The same exercise can be repeated for another data set. We adopt the data set from here, which is collected from CFD analysis of a research compressor blade. The geometry of the blade is parameterised by 25 input parameters, and the stage efficiency for each design is calculated as the output. We have already loaded the data into `X_blade`

and `y_blade`

. Let’s split the data into training and test data, using 300 points as training and the rest for testing.

```
N_total = len(y_blade)
N_train = 300
train_idx = np.random.choice(np.arange(N_total), N_train, replace=False)
test_idx = np.array([i for i in range(N_total) if i not in train_idx])
X_train = X_blade[train_idx]
y_train = y_blade[train_idx]
X_test = X_blade[test_idx]
y_test = y_blade[test_idx]
```

We will fit a quadratic on an isotropic total order basis in the design space.

```
d = 25
p_order = 2
myParameters = [Parameter(distribution='Uniform', lower=-1, upper=1., order=p_order) for _ in range(d)]
myBasis = Basis('total-order')
```

The number of basis terms here is 351, so again we have an underdetermined situation. Finally, we fit the coefficients using CS and RVM

```
t0 = time()
poly_rvm = Poly(myParameters, myBasis, method='relevance-vector-machine'
, sampling_args={'mesh':'user-defined', 'sample-points':X_train, 'sample-outputs': y_train})
poly_rvm.set_model()
print(time() - t0)
mean_pred = poly_rvm.get_polyfit(X_test).reshape(-1)
print(linregress(mean_pred, y_test)[2]**2)
plt.scatter(mean_pred, y_test)
plt.show()
```

```
t0 = time()
poly_cs = Poly(myParameters, myBasis, method='compressed-sensing', sampling_args={'mesh':'user-defined',
'sample-points': X_train,
'sample-outputs': y_train},
solver_args={'verbose': True})
poly_cs.set_model()
print(time() - t0)
cs_pred = poly_cs.get_polyfit(X_test).reshape(-1)
print(linregress(cs_pred, y_test)[2]**2)
plt.scatter(cs_pred, y_test)
plt.show()
```

We have the same observations as the first example; RVM achieves similar test accuracy as CS, but finishes much more quickly. Below the test results are summarised.

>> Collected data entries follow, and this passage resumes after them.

/-! ### invalidateTree -/

@[simp] theorem invalidateTree_params (s : State) : (invalidateTree s).params = s.params := rfl
@[simp] theorem invalidateTree_irqEn (s : State) : (invalidateTree s).irqEn = s.irqEn := rfl
@[simp] theorem invalidateTree_busy (s : State) : (invalidateTree s).busy = s.busy := rfl
@[simp] theorem invalidateTree_done (s : State) : (invalidateTree s).done = s.done := rfl
@[simp] theorem invalidateTree_dropped (s : State) : (invalidateTree s).dropped = s.dropped := rfl
@[simp] theorem invalidateTree_treeValid (s : State) : (invalidateTree s).treeValid = false := rfl
@[simp] theorem invalidateTree_ctabValid (s : State) : (invalidateTree s).ctabValid = false := rfl
@[simp] theorem invalidateTree_singleLeaf (s : State) : (invalidateTree s).singleLeaf = false := rfl
@[simp] theorem invalidateTree_lastOp (s : State) : (invalidateTree s).lastOp = s.lastOp := rfl
@[simp] theorem invalidateTree_errCode (s : State) : (invalidateTree s).errCode = s.errCode := rfl
@[simp] theorem invalidateTree_errOp (s : State) : (invalidateTree s).errOp = s.errOp := rfl
@[simp] theorem invalidateTree_inLen (s : State) : (invalidateTree s).inLen = s.inLen := rfl
@[simp] theorem invalidateTree_padIn (s : State) : (invalidateTree s).padIn = s.padIn := rfl
@[simp] theorem invalidateTree_outLen (s : State) : (invalidateTree s).outLen = s.outLen := rfl
@[simp] theorem invalidateTree_padOut (s : State) : (invalidateTree s).padOut = s.padOut := rfl
@[simp] theorem invalidateTree_ibufPtr (s : State) : (invalidateTree s).ibufPtr = s.ibufPtr := rfl
@[simp] theorem invalidateTree_obufPtr (s : State) : (invalidateTree s).obufPtr = s.obufPtr := rfl
@[simp] theorem invalidateTree_ftCount (s : State) : (invalidateTree s).ftCount = s.ftCount := rfl
@[simp] theorem invalidateTree_ftIndex (s : State) : (invalidateTree s).ftIndex = s.ftIndex := rfl
@[simp] theorem invalidateTree_ctSym (s : State) : (invalidateTree s).ctSym = s.ctSym := rfl
@[simp] theorem invalidateTree_ctWordsel (s : State) : (invalidateTree s).ctWordsel = s.ctWordsel := rfl
@[simp] theorem invalidateTree_root (s : State) : (invalidateTree s).root = 0 := rfl
@[simp] theorem invalidateTree_nodeCount (s : State) : (invalidateTree s).nodeCount = 0 := rfl
@[simp] theorem invalidateTree_nodeSel (s : State) : (invalidateTree s).nodeSel = s.nodeSel := rfl
@[simp] theorem invalidateTree_pending (s : State) : (invalidateTree s).pending = s.pending := rfl
@[simp] theorem invalidateTree_ibuf (s : State) : (invalidateTree s).ibuf = s.ibuf := rfl
@[simp] theorem invalidateTree_obuf (s : State) : (invalidateTree s).obuf = s.obuf := rfl
@[simp] theorem invalidateTree_ftab (s : State) : (invalidateTree s).ftab = s.ftab := rfl
@[simp] theorem invalidateTree_node (s : State) : (invalidateTree s).node = s.node := rfl
@[simp] theorem invalidateTree_ctab (s : State) : (invalidateTree s).ctab = s.ctab := rfl
@[simp] theorem invalidateTree_draws (s : State) : (invalidateTree s).draws = s.draws := rfl
@[simp] theorem invalidateTree_engineWait (s : State) : (invalidateTree s).engineWait = s.engineWait := rfl
@[simp] theorem invalidateTree_hostQueue (s : State) : (invalidateTree s).hostQueue = s.hostQueue := rfl
@[simp] theorem invalidateTree_hostReads (s : State) : (invalidateTree s).hostReads = s.hostReads := rfl

/-! ### latchCommand -/

@[simp] theorem latchCommand_params (w : Word) (s : State) : (latchCommand w s).params = s.params := rfl
@[simp] theorem latchCommand_irqEn (w : Word) (s : State) : (latchCommand w s).irqEn = s.irqEn := rfl
@[simp] theorem latchCommand_busy (w : Word) (s : State) : (latchCommand w s).busy = true := rfl
@[simp] theorem latchCommand_done (w : Word) (s : State) : (latchCommand w s).done = false := rfl
@[simp] theorem latchCommand_dropped (w : Word) (s : State) : (latchCommand w s).dropped = s.dropped := rfl
@[simp] theorem latchCommand_treeValid (w : Word) (s : State) : (latchCommand w s).treeValid = s.treeValid := rfl
@[simp] theorem latchCommand_ctabValid (w : Word) (s : State) : (latchCommand w s).ctabValid = s.ctabValid := rfl
@[simp] theorem latchCommand_singleLeaf (w : Word) (s : State) : (latchCommand w s).singleLeaf = s.singleLeaf := rfl
@[simp] theorem latchCommand_lastOp (w : Word) (s : State) : (latchCommand w s).lastOp = opcodeOf w := rfl
@[simp] theorem latchCommand_errCode (w : Word) (s : State) : (latchCommand w s).errCode = none := rfl
@[simp] theorem latchCommand_errOp (w : Word) (s : State) : (latchCommand w s).errOp = 0 := rfl
@[simp] theorem latchCommand_inLen (w : Word) (s : State) : (latchCommand w s).inLen = s.inLen := rfl
@[simp] theorem latchCommand_padIn (w : Word) (s : State) : (latchCommand w s).padIn = s.padIn := rfl
@[simp] theorem latchCommand_outLen (w : Word) (s : State) : (latchCommand w s).outLen = s.outLen := rfl
@[simp] theorem latchCommand_padOut (w : Word) (s : State) : (latchCommand w s).padOut = s.padOut := rfl
@[simp] theorem latchCommand_ibufPtr (w : Word) (s : State) : (latchCommand w s).ibufPtr = s.ibufPtr := rfl
@[simp] theorem latchCommand_obufPtr (w : Word) (s : State) : (latchCommand w s).obufPtr = s.obufPtr := rfl
@[simp] theorem latchCommand_ftCount (w : Word) (s : State) : (latchCommand w s).ftCount = s.ftCount := rfl
@[simp] theorem latchCommand_ftIndex (w : Word) (s : State) : (latchCommand w s).ftIndex = s.ftIndex := rfl
@[simp] theorem latchCommand_ctSym (w : Word) (s : State) : (latchCommand w s).ctSym = s.ctSym := rfl
@[simp] theorem latchCommand_ctWordsel (w : Word) (s : State) : (latchCommand w s).ctWordsel = s.ctWordsel := rfl
@[simp] theorem latchCommand_root (w : Word) (s : State) : (latchCommand w s).root = s.root := rfl
@[simp] theorem latchCommand_nodeCount (w : Word) (s : State) : (latchCommand w s).nodeCount = s.nodeCount := rfl
@[simp] theorem latchCommand_nodeSel (w : Word) (s : State) : (latchCommand w s).nodeSel = s.nodeSel := rfl
@[simp] theorem latchCommand_pending (w : Word) (s : State) : (latchCommand w s).pending = w := rfl
@[simp] theorem latchCommand_ibuf (w : Word) (s : State) : (latchCommand w s).ibuf = s.ibuf := rfl
@[simp] theorem latchCommand_obuf (w : Word) (s : State) : (latchCommand w s).obuf = s.obuf := rfl
@[simp] theorem latchCommand_ftab (w : Word) (s : State) : (latchCommand w s).ftab = s.ftab := rfl
@[simp] theorem latchCommand_node (w : Word) (s : State) : (latchCommand w s).node = s.node := rfl
@[simp] theorem latchCommand_ctab (w : Word) (s : State) : (latchCommand w s).ctab = s.ctab := rfl
@[simp] theorem latchCommand_draws (w : Word) (s : State) : (latchCommand w s).draws = s.draws := rfl
@[simp] theorem latchCommand_engineWait (w : Word) (s : State) : (latchCommand w s).engineWait = s.engineWait := rfl
@[simp] theorem latchCommand_hostQueue (w : Word) (s : State) : (latchCommand w s).hostQueue = s.hostQueue := rfl
@[simp] theorem latchCommand_hostReads (w : Word) (s : State) : (latchCommand w s).hostReads = s.hostReads := rfl

/-! ### acceptCommand -/

@[simp] theorem acceptCommand_params (w : Word) (s : State) : (acceptCommand w s).params = s.params := rfl
@[simp] theorem acceptCommand_irqEn (w : Word) (s : State) : (acceptCommand w s).irqEn = s.irqEn := rfl
@[simp] theorem acceptCommand_busy (w : Word) (s : State) : (acceptCommand w s).busy = true := rfl
@[simp] theorem acceptCommand_done (w : Word) (s : State) : (acceptCommand w s).done = false := rfl
@[simp] theorem acceptCommand_dropped (w : Word) (s : State) : (acceptCommand w s).dropped = s.dropped := rfl
@[simp] theorem acceptCommand_treeValid (w : Word) (s : State) : (acceptCommand w s).treeValid = s.treeValid := rfl
@[simp] theorem acceptCommand_ctabValid (w : Word) (s : State) : (acceptCommand w s).ctabValid = s.ctabValid := rfl
@[simp] theorem acceptCommand_singleLeaf (w : Word) (s : State) : (acceptCommand w s).singleLeaf = s.singleLeaf := rfl
@[simp] theorem acceptCommand_lastOp (w : Word) (s : State) : (acceptCommand w s).lastOp = opcodeOf w := rfl
@[simp] theorem acceptCommand_errCode (w : Word) (s : State) : (acceptCommand w s).errCode = none := rfl
@[simp] theorem acceptCommand_errOp (w : Word) (s : State) : (acceptCommand w s).errOp = 0 := rfl
@[simp] theorem acceptCommand_inLen (w : Word) (s : State) : (acceptCommand w s).inLen = s.inLen := rfl
@[simp] theorem acceptCommand_padIn (w : Word) (s : State) : (acceptCommand w s).padIn = s.padIn := rfl
@[simp] theorem acceptCommand_outLen (w : Word) (s : State) : (acceptCommand w s).outLen = s.outLen := rfl
@[simp] theorem acceptCommand_padOut (w : Word) (s : State) : (acceptCommand w s).padOut = s.padOut := rfl
@[simp] theorem acceptCommand_ibufPtr (w : Word) (s : State) : (acceptCommand w s).ibufPtr = s.ibufPtr := rfl
@[simp] theorem acceptCommand_obufPtr (w : Word) (s : State) : (acceptCommand w s).obufPtr = s.obufPtr := rfl
@[simp] theorem acceptCommand_ftCount (w : Word) (s : State) : (acceptCommand w s).ftCount = s.ftCount := rfl
@[simp] theorem acceptCommand_ftIndex (w : Word) (s : State) : (acceptCommand w s).ftIndex = s.ftIndex := rfl
@[simp] theorem acceptCommand_ctSym (w : Word) (s : State) : (acceptCommand w s).ctSym = s.ctSym := rfl
@[simp] theorem acceptCommand_ctWordsel (w : Word) (s : State) : (acceptCommand w s).ctWordsel = s.ctWordsel := rfl
@[simp] theorem acceptCommand_root (w : Word) (s : State) : (acceptCommand w s).root = s.root := rfl
@[simp] theorem acceptCommand_nodeCount (w : Word) (s : State) : (acceptCommand w s).nodeCount = s.nodeCount := rfl
@[simp] theorem acceptCommand_nodeSel (w : Word) (s : State) : (acceptCommand w s).nodeSel = s.nodeSel := rfl
@[simp] theorem acceptCommand_pending (w : Word) (s : State) : (acceptCommand w s).pending = w := rfl
@[simp] theorem acceptCommand_ibuf (w : Word) (s : State) : (acceptCommand w s).ibuf = s.ibuf := rfl
@[simp] theorem acceptCommand_obuf (w : Word) (s : State) : (acceptCommand w s).obuf = s.obuf := rfl
@[simp] theorem acceptCommand_ftab (w : Word) (s : State) : (acceptCommand w s).ftab = s.ftab := rfl
@[simp] theorem acceptCommand_node (w : Word) (s : State) : (acceptCommand w s).node = s.node := rfl
@[simp] theorem acceptCommand_ctab (w : Word) (s : State) : (acceptCommand w s).ctab = s.ctab := rfl
@[simp] theorem acceptCommand_draws (w : Word) (s : State) : (acceptCommand w s).draws = s.draws + 1 := rfl
@[simp] theorem acceptCommand_engineWait (w : Word) (s : State) : (acceptCommand w s).engineWait = Config.freeDelay s.draws := rfl
@[simp] theorem acceptCommand_hostQueue (w : Word) (s : State) : (acceptCommand w s).hostQueue = s.hostQueue := rfl
@[simp] theorem acceptCommand_hostReads (w : Word) (s : State) : (acceptCommand w s).hostReads = s.hostReads := rfl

Goodness of fit | Run time (s) | |
---|---|---|

Styblinski-Tang CS | ~1 | 86.9 |

Styblinski-Tang RVM | ~1 | 2.99 |

Compressor blade CS | 0.97 | 4.92 |

Compressor blade RVM | 0.97 | 0.35 |

**Conclusions and future work**

In this post, we have explained and demonstrated the method of RVM in polynomial regression in the underdetermined case. At the current stage, only the mean prediction from RVM is used as an estimate of the coefficients. However, the posterior covariance is also valuable. It can be used to give a confidence interval for the coefficients, quantifying the uncertainty associated with the scarcity of data compared to the least squares situation. Moreover, it can be extended into a measure of pointwise predictive variance. In the future, the variance can be returned in a unifying framework, compatible with other Bayesian methods for regression.

[1]: M. E. Tipping, “Sparse Bayesian learning and the relevance vector machine”, *J. Mach. Learn. Res.* , vol. 1, pp. 211-244, 2001.

[2]: S. Ji, Y. Xue and L. Carin, “Bayesian Compressive Sensing,” in *IEEE Transactions on Signal Processing* , vol. 56, no. 6, pp. 2346-2356, June 2008.